= Ivan Kuras =

Ukrainian political scientist

Ivan Fedorovych Kuras (October 3, 1939, in Nemyrivske — October 16, 2005, in Kyiv) was a Ukrainian scientist-political scientist, public and political figure, academician (from April 14, 1995) and vice-president of the National Academy of Sciences of Ukraine, founder of the Institute of Political and Ethnonational Studies of the National Academy of Sciences of Ukraine. He was a member of the Communist Party of the Soviet Union (CPSU) and a member of the Party of Regions faction in the Verkhovna Rada.

== Biography ==
=== Education ===

Born on October 3, 1939, in Nemyrivske, he graduated from the Odesa State University with honors in 1962.

=== Career ===
After university, he worked as a research associate at the Kirovograd Party Archive, simultaneously teaching at the Kirovograd branch of the Kharkiv Polytechnic Institute. In 1964, he enrolled in graduate school at Kyiv State University, where he prepared and defended a doctoral dissertation on the national liberation movement in Ukraine in the early 20th century. He taught at Kyiv University until 1970.

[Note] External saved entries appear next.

/-- While the top bits are 0 the steps only shift. -/
theorem bitSerial_of_lt (p : Nat) {n r : Nat} (hn : n ≤ w) (hr : r < 2 ^ (w - n)) :
    bitSerial p w n r = r <<< n := by
  induction n generalizing r with
  | zero => rfl
  | succ n ih =>
    have htop : r < 2 ^ (w - 1) := hr.trans_le (Nat.pow_le_pow_right (by omega) (by omega))
    have hnext : r <<< 1 < 2 ^ (w - n) := by
      simpa only [show w - (n + 1) + 1 = w - n by omega] using Nat.shiftLeft_lt (m := 1) hr
    rw [bitSerial_succ, bitSerialStep_of_lt (by omega) p htop, ih (by omega) hnext,
      ← Nat.shiftLeft_add, Nat.add_comm]

/-- The step that shifts the one at the top out leaves the polynomial. -/
theorem bitSerialStep_top (hw : 0 < w) (p : Nat) :
    bitSerialStep p w (2 ^ (w - 1)) = mask w p := by
  have hout : mask w (2 ^ (w - 1) <<< 1) = 0 := by
    rw [Nat.shiftLeft_eq, ← Nat.pow_add, Nat.sub_add_cancel hw, mask, Nat.mod_self]
  simp [bitSerialStep, Nat.testBit_two_pow_self, hout]

/-- The last of `n + 1` steps, split off. -/
theorem bitSerial_succ' (p w n r : Nat) :
    bitSerial p w (n + 1) r = bitSerialStep p w (bitSerial p w n r) := by
  induction n generalizing r with
  | zero => rfl
  | succ n ih => rw [bitSerial_succ, ih, bitSerial_succ]

theorem tableEntry_xor (hw : 8 ≤ w) (p : Nat) (i j : Byte) :
    tableEntry p w (i ^^^ j) = tableEntry p w i ^^^ tableEntry p w j := by
  simp only [tableEntry_eq_bitSerial hw, BitVec.toNat_xor, Nat.shiftLeft_xor_distrib,
    bitSerial_xor]

theorem tableEntry_zero (hw : 8 ≤ w) (p : Nat) : tableEntry p w 0#8 = 0 := by
  simpa using tableEntry_xor hw p 0#8 0#8

/-- Seven steps bring the one of the byte to the top of the register, the eighth divides. -/
theorem tableEntry_one (hw : 8 ≤ w) (p : Nat) : tableEntry p w 1#8 = mask w p := by
  have hlt : 1 <<< (w - 8) < 2 ^ (w - 7) := by
    rw [Nat.one_shiftLeft]
    exact Nat.pow_lt_pow_right (by omega) (by omega)
  calc tableEntry p w 1#8
      = bitSerialStep p w (bitSerial p w 7 (1 <<< (w - 8))) := by
        rw [tableEntry_eq_bitSerial hw, bitSerial_succ']; rfl
    _ = bitSerialStep p w (2 ^ (w - 1)) := by
        rw [bitSerial_of_lt p (by omega) hlt, ← Nat.shiftLeft_add, Nat.one_shiftLeft,
          show w - 8 + 7 = w - 1 by omega]
    _ = mask w p := bitSerialStep_top (by omega) p

/-- The zero polynomial only shifts. -/
theorem divSteps_zero_poly (w n a : Nat) : divSteps 0 w n a = a <<< n := by
  induction n generalizing a with
  | zero => rfl
  | succ n ih =>
    rw [divSteps_succ, ih, divStep, Nat.xor_zero, ite_self, ← Nat.shiftLeft_add, Nat.add_comm]

/-- Eight shifts push the byte out of the register. -/
theorem tableEntry_zero_poly (hw : 8 ≤ w) (i : Byte) : tableEntry 0 w i = 0 := by
  rw [tableEntry, divSteps_zero_poly, ← Nat.shiftLeft_add, Nat.sub_add_cancel hw,
    Nat.shiftLeft_eq, mask, Nat.mul_mod_left]

/-- Entry 1 tells the tables of different masked polynomials apart. -/
theorem genTable_eq_iff (hw : 8 ≤ w) (p q : Nat) :
    genTable p w = genTable q w ↔ mask w p = mask w q := by
  constructor
  · intro h
    have hone : tableEntry p w 1#8 = tableEntry q w 1#8 := congrFun h 1#8
    rwa [tableEntry_one hw, tableEntry_one hw] at hone
  · intro h
    rw [← genTable_mask_poly hw p, h, genTable_mask_poly hw]

end

/-- Settles O50: the laws of the table's entries; (b) and (c) are those of the division. -/
theorem tableLaws : Obligations.TableLaws := fun p w hlegal =>
  ⟨tableEntry_zero hlegal.eight_le p, tableEntry_one hlegal.eight_le p,
    tableEntry_xor hlegal.eight_le p, tableEntry_lt p w⟩

/-- The masked polynomials of the ROM are pairwise different (R33). -/
theorem mask_presetRom_ne : ∀ n m : BitVec 2, n ≠ m →
    mask (presetRom n).2.1.toNat (presetRom n).1.toNat ≠
      mask (presetRom m).2.1.toNat (presetRom m).1.toNat := by
  decide

/-- Settles O52: entry 1 of a table is its masked polynomial, and an entry depends on the polynomial
through its mask only. -/
theorem tablesDistinguishPolynomials : Obligations.TablesDistinguishPolynomials := by
  refine ⟨fun p q w hlegal => genTable_eq_iff hlegal.eight_le p q, fun n m hne h => ?_,
    fun w i hlegal => tableEntry_zero_poly hlegal.eight_le i⟩
  have hone := congrFun h 1#8
  rw [genTable, genTable, tableEntry_one (LegalWidth.eight_le (presetRom_width n)),
    tableEntry_one (LegalWidth.eight_le (presetRom_width m))] at hone
  exact mask_presetRom_ne n m hne hone

section

variable {w : Nat}

/-- The byte that selects the table entry, without the mask of R73. -/
theorem stepIndex_eq (w r : Nat) (b : Byte) :
    BitVec.ofNat 8 (((r >>> (w - 8)) ^^^ b.toNat) &&& 0xFF) =
      BitVec.ofNat 8 (r / 2 ^ (w - 8)) ^^^ b := by
  rw [BitVec.ofNat_and, BitVec.ofNat_xor, BitVec.ofNat_toNat, BitVec.setWidth_eq,
    Nat.shiftRight_eq_div_pow]
  exact BitVec.and_allOnes

/-- Shifting by a byte drops the top byte of the register. -/
theorem mask_shiftLeft_eight (hw : 8 ≤ w) (r : Nat) :
    mask w (r <<< 8) = r % 2 ^ (w - 8) * 256 := by
  have hpow : 2 ^ w = 2 ^ (w - 8) * 2 ^ 8 := by rw [← Nat.pow_add, Nat.sub_add_cancel hw]
  rw [mask, Nat.shiftLeft_eq, hpow, Nat.mul_mod_mul_right]

/-- The step by bit slices, for a table within the width (R73). -/
theorem crcStep_eq_slices (hw : 8 ≤ w) {T : Byte → Nat} (hT : ∀ i, T i < 2 ^ w) (r : Nat)
    (b : Byte) : crcStep T w r b =
      (r % 2 ^ (w - 8) * 256) ^^^ T (BitVec.ofNat 8 (r / 2 ^ (w - 8)) ^^^ b) := by
  rw [crcStep, rawStep, stepIndex_eq, mask_xor, mask_shiftLeft_eight hw, mask_of_lt (hT _)]

/-- A register is its low bits and its top byte. -/
theorem register_eq_xor (k r : Nat) : r = (r % 2 ^ k) ^^^ ((r / 2 ^ k) <<< k) := by
  refine Nat.eq_of_testBit_eq fun j => ?_
  rw [Nat.testBit_xor, Nat.testBit_mod_two_pow, Nat.testBit_shiftLeft, Nat.testBit_div_two_pow]
  by_cases hj : j < k
  · simp [hj, Nat.not_le.mpr hj]
  · simp [hj, Nat.le_of_not_lt hj]

/-- Eight steps divide the top byte by its table entry, and shift the low bits (R80). -/
theorem bitSerial_eq_slices (hw : 8 ≤ w) (p : Nat) {r : Nat} (hr : r < 2 ^ w) :
    bitSerial p w 8 r =
      (r % 2 ^ (w - 8) * 256) ^^^ tableEntry p w (BitVec.ofNat 8 (r / 2 ^ (w - 8))) := by
  have hlow : r % 2 ^ (w - 8) < 2 ^ (w - 8) := Nat.mod_lt _ (Nat.two_pow_pos _)
  have htop : r / 2 ^ (w - 8) < 2 ^ 8 := by
    apply Nat.div_lt_of_lt_mul
    rwa [← Nat.pow_add, Nat.sub_add_cancel hw]
  rw [tableEntry_eq_bitSerial hw, BitVec.toNat_ofNat, Nat.mod_eq_of_lt htop]
  conv_lhs => rw [register_eq_xor (w - 8) r]
  rw [bitSerial_xor, bitSerial_of_lt p hw hlow, Nat.shiftLeft_eq]

/-- The table-driven step divides the register with the byte added at its top (R80). -/
theorem crcStep_eq_bitSerial (hw : 8 ≤ w) (p : Nat) {r : Nat} (hr : r < 2 ^ w) (b : Byte) :
    crcStep (genTable p w) w r b = bitSerial p w 8 (r ^^^ (b.toNat <<< (w - 8))) := by
  rw [crcStep_eq_slices hw (T := genTable p w) (tableEntry_lt p w), bitSerial_xor,
    bitSerial_eq_slices hw p hr, ← tableEntry_eq_bitSerial hw, genTable, tableEntry_xor hw,
    Nat.xor_assoc]

end

/-- Settles O46: the slices of the register; at width 8 the low slice is empty. -/
theorem stepSliceForm : Obligations.StepSliceForm := by
  refine ⟨fun T w a b => ⟨rfl, rfl⟩, fun T w r b hlegal hT _ => ⟨crcStep_lt T w r b, ?_, ?_⟩⟩
  · rintro rfl
    simpa [Nat.mod_one] using crcStep_eq_slices (Nat.le_refl 8) hT r b
  · exact crcStep_eq_slices hlegal.eight_le hT r b

/-- Settles O51: division is linear, and the table holds the divisions of the top byte. -/
theorem stepIsBitSerialDivision : Obligations.StepIsBitSerialDivision := fun p _ hlegal =>
  ⟨tableEntry_eq_bitSerial hlegal.eight_le p,
    fun _ b hr => crcStep_eq_bitSerial hlegal.eight_le p hr b⟩

end Sys2Proof.Machine

/-! ## The configuration commands

`SETPOLY`, `SETWIDTH` and `SETINIT` are one skeleton with the lock as its check and one register as
its effect; `GEN` checks the width behind the lock. -/

namespace Sys2Proof.Machine

/-- A legal width fits the table's storage (R30, R121). -/
theorem LegalWidth.le_entry {w : Nat} (h : LegalWidth w) : w ≤ 32 := by
  rcases h with rfl | rfl | rfl <;> decide

/-- A width that is not legal is what `GEN` checks for (R121). -/
theorem legalWidth_eq_false {s : State} (h : ¬ LegalWidth s.width.toNat) : legalWidth s = false :=
  Bool.eq_false_iff.mpr (mt legalWidth_iff.mp h)

/-- All a command can do whose one check is the lock: the echo, `E_CONFIG_LOCKED`, or its effect
(R125, R127). -/
theorem answer_lockedCheck (effect : State → State) (s : State) :
    (s.fault ≠ 0#8 → answer lockedCheck effect noData s =
      .next { s with responses := s.responses ++ [s.fault ++ 0#32] }) ∧
    (s.fault = 0#8 → s.tv = true → answer lockedCheck effect noData s =
      .next { s with fault := 4#8, responses := s.responses ++ [4#8 ++ 0#32] }) ∧
    (s.fault = 0#8 → s.tv = false → answer lockedCheck effect noData s =
      .next (respond .ok 0 (effect s))) :=
  ⟨answer_faulted,
    fun hf htv => answer_raises hf (lockedCheck_some.mpr ⟨htv, rfl⟩),
    fun hf htv => answer_executes hf (lockedCheck_none.mpr htv)⟩

/-- Settles O14: `GEN` checks the lock, then the width, and its effect writes the table generated
from `POLY` and `WIDTH`, whose entries are those of R71 because a legal width fits the storage. -/
theorem genCommand : Obligations.GenCommand := by
  intro s
  refine ⟨runWord_admitted (m := .gen) (op := 0#32) rfl s,
    fun op hop => runWord_malformed_raises (m := .gen) (admits_z_eq_false hop),
    fun hf op => runWord_row_echoes (m := .gen) hf (answer_faulted hf), ?_, ?_, ?_⟩
  · exact fun hf htv => answer_raises hf (generateCheck_some.mpr (.inl ⟨htv, rfl⟩))
  · exact fun hf htv hwidth => answer_raises hf
      (generateCheck_some.mpr (.inr ⟨htv, legalWidth_eq_false hwidth, rfl⟩))
  · exact fun hf htv hwidth => ⟨generatedTable s.poly s.width,
      generatedTable_entry hwidth.le_entry, exec_gen_executes hf htv hwidth⟩

/-- Settles O11: format I admits every operand, and the effect behind the lock writes `POLY`. -/
theorem setpolyCommand : Obligations.SetpolyCommand := fun imm s =>
  ⟨runWord_admitted (m := .setpoly) rfl s, answer_lockedCheck (setPoly imm) s⟩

From 1970 to 1972, he was a senior research fellow and scientific secretary at the Institute of Party History at the Central Committee of the Communist Party of Ukraine—a branch of the Institute of Marxism-Leninism at the CC CPSU. From 1972 to 1983, he served as an instructor, consultant, and head of the department's sector of science and educational institutions at the Central Committee of the Communist Party of Ukraine, and from 1983 to 1991, he was the deputy director of the Institute of Political Studies at the Central Committee of the Communist Party of Ukraine. From December 1991, he was the director of the Institute of National Relations and Political Science of the National Academy of Sciences of Ukraine (from 1996—Institute of Political and Ethnonational Studies of the National Academy of Sciences of Ukraine).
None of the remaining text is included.